Sakın üzülme sen doğru olanı yaptın
Volkan Demirel’e yaşadıklarının ardından bir büyük destek de takım arkadaşı Diego’dan geldi. Sambacı, milli kaleciye “Yaşadıkların seni üzmesin. Sen doğru olanı yaptın. İnandığın doğruyu yaptıysan kimse bu kararını sorgulayamaz” diye
konuştu.
Umarım bir gün onların Kızlarına küfür etmezler
Volkan, kendisini haksız bulanlara çıkıştı ve eleştirileri kabul etmediğini söyledi...
“10 aylık kızıma küfür ettiler. Reyting ve tiraj için bana karşı ön yargılı yayın yapanları Allah’a havale ediyorum. Günün birinde onların evlatlarına aynı küfürler edilirse, tepkilerinin benden de ağır olacağı kesin.”

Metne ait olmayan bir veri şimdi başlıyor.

-- ==== Sys2Proof/Laws/KeepsEngStop.lean ====
section
/-!
SUPPORT. What keeps the part, the time, the queue and the canonical form of memory (`Keeps`): Machine/EngStop.
-/

namespace Sys2Proof.Machine

variable {st0 : State}

theorem keeps_setSvc {s : State} (d k : Nat) (x : Svc) (hk : Keeps st0 s) :
    Keeps st0 (setSvc s d k x) := by
  unfold setSvc
  refine keeps_upd ?_ ..
  exact hk

theorem keeps_svcStateAt {s : State} (d k : Nat) (st : SvcSt) (cause eng trap t : Nat) (hk : Keeps st0 s) :
    Keeps st0 (svcStateAt s d k st cause eng trap t) := by
  unfold svcStateAt
  extract_lets +onlyGivenNames x
  clear_value x
  refine keeps_ite (fun _ => ?_) (fun _ => ?_)
  · exact hk
  · with_reducible apply keeps_post
    with_reducible apply keeps_setSvc
    exact hk

theorem keeps_svcState {s : State} (d k : Nat) (st : SvcSt) (cause eng trap : Nat) (hk : Keeps st0 s) :
    Keeps st0 (svcState s d k st cause eng trap) := by
  unfold svcState
  with_reducible apply keeps_svcStateAt
  exact hk

theorem keeps_releaseSource {s : State} (d src : Nat) (hk : Keeps st0 s) :
    Keeps st0 (releaseSource s d src) := by
  unfold releaseSource
  refine keeps_ite (fun _ => ?_) (fun _ => ?_)
  · with_reducible apply keeps_setStream
    exact hk
  · exact hk

theorem keeps_unloadEngine {s : State} (d e : Nat) (hk : Keeps st0 s) :
    Keeps st0 (unloadEngine s d e).1 := by
  unfold unloadEngine
  extract_lets +onlyGivenNames x
  clear_value x
  extract_lets +onlyGivenNames lost
  clear_value lost
  extract_lets +onlyGivenNames s1
  have h_s1 : Keeps st0 s1 := by
    unfold s1
    refine keeps_foldl ?_ ?_
    · intro s_1
      intro x_1
      intro h
      with_reducible apply keeps_releaseSource
      exact h
    · exact hk
  clear_value s1
  extract_lets +onlyGivenNames s2
  have h_s2 : Keeps st0 s2 := by
    unfold s2
    refine keeps_foldl ?_ ?_
    · intro s_1
      intro x_1
      intro h
      with_reducible apply keeps_deleteStream
      exact h
    · exact h_s1
  clear_value s2
  extract_lets +onlyGivenNames s3
  have h_s3 : Keeps st0 s3 := by
    unfold s3
    with_reducible apply keeps_setPoolFree
    exact h_s2
  clear_value s3
  refine keeps_mk1 ?_
  with_reducible apply keeps_setEng
  exact h_s3

theorem keeps_svcRelease {s : State} (d k : Nat) (hk : Keeps st0 s) :
    Keeps st0 (svcRelease s d k).1 := by
  unfold svcRelease
  extract_lets +onlyGivenNames x
  clear_value x
  extract_lets +onlyGivenNames r
  have h_r : Keeps st0 r.1 := by
    unfold r
    refine keeps_foldl1 ?_ ?_
    · intro p
      intro x_1
      intro h
      extract_lets +onlyGivenNames u
      have h_u : Keeps st0 u.1 := by
        unfold u
        with_reducible apply keeps_unloadEngine
        exact h
      clear_value u
      exact h_u
    · exact hk
  clear_value r
  extract_lets +onlyGivenNames s1
  have h_s1 : Keeps st0 s1 := by
    unfold s1
    refine keeps_foldl ?_ ?_
    · intro s_1
      intro x_1
      intro h
      with_reducible apply keeps_releaseSource
      exact h
    · exact h_r
  clear_value s1
  extract_lets +onlyGivenNames s2
  have h_s2 : Keeps st0 s2 := by
    unfold s2
    refine keeps_foldl ?_ ?_
    · intro s_1
      intro x_1
      intro h
      refine keeps_ite (fun _ => ?_) (fun _ => ?_)
      · with_reducible apply keeps_setXfer
        exact h
      · exact h
    · exact h_s1
  clear_value s2
  extract_lets +onlyGivenNames s3
  have h_s3 : Keeps st0 s3 := by
    unfold s3
    split
    · rename_i x_1 v e
      refine keeps_ite (fun _ => ?_) (fun _ => ?_)
      · with_reducible apply keeps_unitDone
        exact h_s2
      · exact h_s2
    · rename_i x_1 e
      exact h_s2
  clear_value s3
  extract_lets +onlyGivenNames s4
  have h_s4 : Keeps st0 s4 := by
    unfold s4
    with_reducible apply keeps_svcState
    exact h_s3
  clear_value s4
  refine keeps_mk1 ?_
  with_reducible apply keeps_setSvc
  exact h_s4

theorem keeps_svcCheck {s : State} (d k : Nat) (hk : Keeps st0 s) :
    Keeps st0 (svcCheck s d k) := by
  unfold svcCheck
  extract_lets +onlyGivenNames x
  clear_value x
  refine keeps_ite (fun _ => ?_) (fun _ => ?_)
  · exact hk
  · extract_lets +onlyGivenNames s1
    have h_s1 : Keeps st0 s1 := by
      unfold s1
      refine keeps_ite (fun _ => ?_) (fun _ => ?_)
      · with_reducible apply keeps_svcState
        exact hk
      · exact hk
    clear_value s1
    extract_lets +onlyGivenNames s2_src1 s2
    have h_s2 : Keeps st0 s2 := by
      unfold s2
      with_reducible apply keeps_setSvc
      exact h_s1
    clear_value s2
    extract_lets +onlyGivenNames rolls
    clear_value rolls
    extract_lets +onlyGivenNames r
    have h_r : Keeps st0 r.1 := by
      unfold r
      refine keeps_ite1 (fun _ => ?_) (fun _ => ?_)
      · with_reducible apply keeps_svcRelease
        exact h_s2
      · exact h_s2
    clear_value r
    extract_lets +onlyGivenNames res
    clear_value res
    refine keeps_foldl ?_ ?_
    · intro s_1
      intro x_1
      intro h
      with_reducible apply keeps_unitDone
      exact h
    · exact h_r

theorem keeps_leaveState {s : State} (d e : Nat) (st : EngSt) (hk : Keeps st0 s) :
    Keeps st0 (leaveState s d e st) := by
  unfold leaveState
  extract_lets +onlyGivenNames x
  clear_value x
  extract_lets +onlyGivenNames y
  clear_value y
  with_reducible apply keeps_unitsDone
  with_reducible apply keeps_setEng
  exact hk

theorem keeps_leaveRunning {s : State} (d e : Nat) (st : EngSt) (hk : Keeps st0 s) :
    Keeps st0 (leaveRunning s d e st) := by
  unfold leaveRunning
  extract_lets +onlyGivenNames s1
  have h_s1 : Keeps st0 s1 := by
    unfold s1
    with_reducible apply keeps_leaveState
    exact hk
  clear_value s1
  split
  · rename_i x k e_1
    with_reducible apply keeps_svcCheck
    exact h_s1
  · rename_i x e_1
    exact h_s1

theorem keeps_engStopNow {s : State} (d e : Nat) (fids : List Nat) (hk : Keeps st0 s) :
    Keeps st0 (engStopNow s d e fids) := by
  unfold engStopNow
  extract_lets +onlyGivenNames x
  clear_value x
  extract_lets +onlyGivenNames y
  clear_value y
  split
  · rename_i x_1 x_2 d_1 addr n e_1 e_2
    with_reducible apply keeps_setEng
    exact hk
  · rename_i x_1 x_2 inval e_1 e_2
    with_reducible apply keeps_setEng
    exact hk
  · rename_i x_1 x_2 e_1 e_2 e_3
    with_reducible apply keeps_leaveRunning
    with_reducible apply keeps_setEng
    exact hk
  · rename_i x_1 x_2 e_1
    with_reducible apply keeps_setEng
    exact hk
  · rename_i x_1 x_2 e_1 e_2 e_3 e_4
    with_reducible apply keeps_unitsDone
    exact hk

theorem keeps_engStopPoint {s : State} (d e : Nat) (fids : List Nat) (hk : Keeps st0 s) :
    Keeps st0 (engStopPoint s d e fids) := by
  unfold engStopPoint
  extract_lets +onlyGivenNames x
  clear_value x
  extract_lets +onlyGivenNames y
  clear_value y
  split
  · rename_i x_1 x_2 d_1 mask deadline e_1 e_2
    with_reducible apply keeps_leaveRunning
    with_reducible apply keeps_setEng
    exact hk
  · rename_i x_1 x_2 e_1 e_2
    with_reducible apply keeps_setEng
    exact hk
  · rename_i x_1 x_2 e_1
    with_reducible apply keeps_setEng
    exact hk
  · rename_i x_1 x_2 e_1 e_2 e_3
    with_reducible apply keeps_unitsDone
    exact hk

theorem keeps_svcFault {s : State} (d k cause e trap t : Nat) (hk : Keeps st0 s) :
    Keeps st0 (svcFault s d k cause e trap t) := by
  unfold svcFault
  extract_lets +onlyGivenNames x
  clear_value x
  refine keeps_ite (fun _ => ?_) (fun _ => ?_)
  · exact hk
  · extract_lets +onlyGivenNames s1
    have h_s1 : Keeps st0 s1 := by
      unfold s1
      with_reducible apply keeps_svcStateAt
      exact hk
    clear_value s1
    extract_lets +onlyGivenNames gone
    clear_value gone
    extract_lets +onlyGivenNames s2_src1 s2
    have h_s2 : Keeps st0 s2 := by
      unfold s2
      with_reducible apply keeps_unitsDone
      with_reducible apply keeps_setSvc
      exact h_s1
    clear_value s2
    extract_lets +onlyGivenNames s3
    have h_s3 : Keeps st0 s3 := by
      unfold s3
      refine keeps_foldl ?_ ?_
      · intro s_1
        intro x_1
        intro h
        with_reducible apply keeps_engStopPoint
        exact h
      · exact h_s2
    clear_value s3
    with_reducible apply keeps_svcCheck
    exact h_s3

theorem keeps_svcLearns {s : State} (d e cause trap t : Nat) (hk : Keeps st0 s) :
    Keeps st0 (svcLearns s d e cause trap t) := by
  unfold svcLearns
  split
  · rename_i x k e_1
    with_reducible apply keeps_svcFault
    exact hk
  · rename_i x e_1
    exact hk

theorem keeps_engTrapAt {s : State} (d e cause : Nat) (bad : W64) (t : Nat) (hk : Keeps st0 s) :
    Keeps st0 (engTrapAt s d e cause bad t) := by
  unfold engTrapAt
  extract_lets +onlyGivenNames x
  clear_value x
  extract_lets +onlyGivenNames s1
  have h_s1 : Keeps st0 s1 := by
    unfold s1
    with_reducible apply keeps_leaveState
    with_reducible apply keeps_setEng
    exact hk
  clear_value s1
  extract_lets +onlyGivenNames s2
  have h_s2 : Keeps st0 s2 := by
    unfold s2
    with_reducible apply keeps_post
    exact h_s1
  clear_value s2
  with_reducible apply keeps_svcLearns
  exact h_s2

theorem keeps_engTrap {s : State} (d e cause : Nat) (bad : W64) (hk : Keeps st0 s) :
    Keeps st0 (engTrap s d e cause bad) := by
  unfold engTrap
  with_reducible apply keeps_engTrapAt
  exact hk

theorem keeps_engSleep {s : State} (d e : Nat) (hk : Keeps st0 s) :
    Keeps st0 (engSleep s d e) := by
  unfold engSleep
  extract_lets +onlyGivenNames s1
  have h_s1 : Keeps st0 s1 := by
    unfold s1
    with_reducible apply keeps_svcLearns
    exact hk
  clear_value s1
  refine keeps_ite (fun _ => ?_) (fun _ => ?_)
  · with_reducible apply keeps_engStopNow
    exact h_s1
  · exact h_s1

theorem keeps_engSafelight {s : State} (d : Nat) (hk : Keeps st0 s) :
    Keeps st0 (engSafelight s d) := by
  unfold engSafelight
  extract_lets +onlyGivenNames s1
  have h_s1 : Keeps st0 s1 := by
    unfold s1
    refine keeps_foldl ?_ ?_
    · intro s_1
      intro x
      intro h
      extract_lets +onlyGivenNames x_1
      clear_value x_1
      refine keeps_ite (fun _ => ?_) (fun _ => ?_)
      · exact h
      · with_reducible apply keeps_svcState
        with_reducible apply keeps_setSvc
        exact h
    · exact hk
  clear_value s1
  extract_lets +onlyGivenNames s2
  have h_s2 : Keeps st0 s2 := by
    unfold s2
    refine keeps_foldl ?_ ?_
    · intro s_1
      intro x
      intro h
      refine keeps_ite (fun _ => ?_) (fun _ => ?_)
      · with_reducible apply keeps_engStopNow
        exact h
      · exact h
    · exact h_s1
  clear_value s2
  refine keeps_foldl ?_ ?_
  · intro s_1
    intro x
    intro h
    with_reducible apply keeps_svcCheck
    exact h
  · exact h_s2

end Sys2Proof.Machine
end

Volkan Demirel’i, Kazakistan maçı öncesi en çok yaralayan olay, 10 aylık olan kızı Yade’ye edilen küfürlerdi. Aslında sahadan çıkıp gitmesinin nedeni kendisine de çok ağır ifadeler kullanılmasıydı.
Ancak onu daha da üzen bazı spor programlarında bu küfürlerin normal olarak değerlendirilmesiydi. Buna içerlemişti. Bir türlü kabullenemiyordu. En büyük tepkiyi de buna gösterdi ve şunları söyledi...
“BENİ ÇOK İNCİTTİLER”
Sadece rayting ya da tiraj olsun diye bana karşı ön yargı ile yayın yapanları Allah’a havale ediyorum. Belki onların da kız çocukları vardır. Bir gün birileri de onların kızına, bana yapılanları yaparlarsa benden çok daha ağır tepkiler vereceklerine inanıyorum.
Umarım, onların kızları için hiç kimse o küfürleri sarfetmez. Kimse bana o küfürlerin normal olduğunu anlatamaz. Kimse kızıma küfür edilmesini, doğal karşılayamaz.
Sahalarımızda küfür var. Doğru. Koro halinde insanlar küfür ediyorlar. Esas incitici olan, milli formayı giydiğimizde rakip takım taraftarlarının bize küfür etmeleri. Onlar uğruna mücadele ettiğim insanlar bana küfredemez.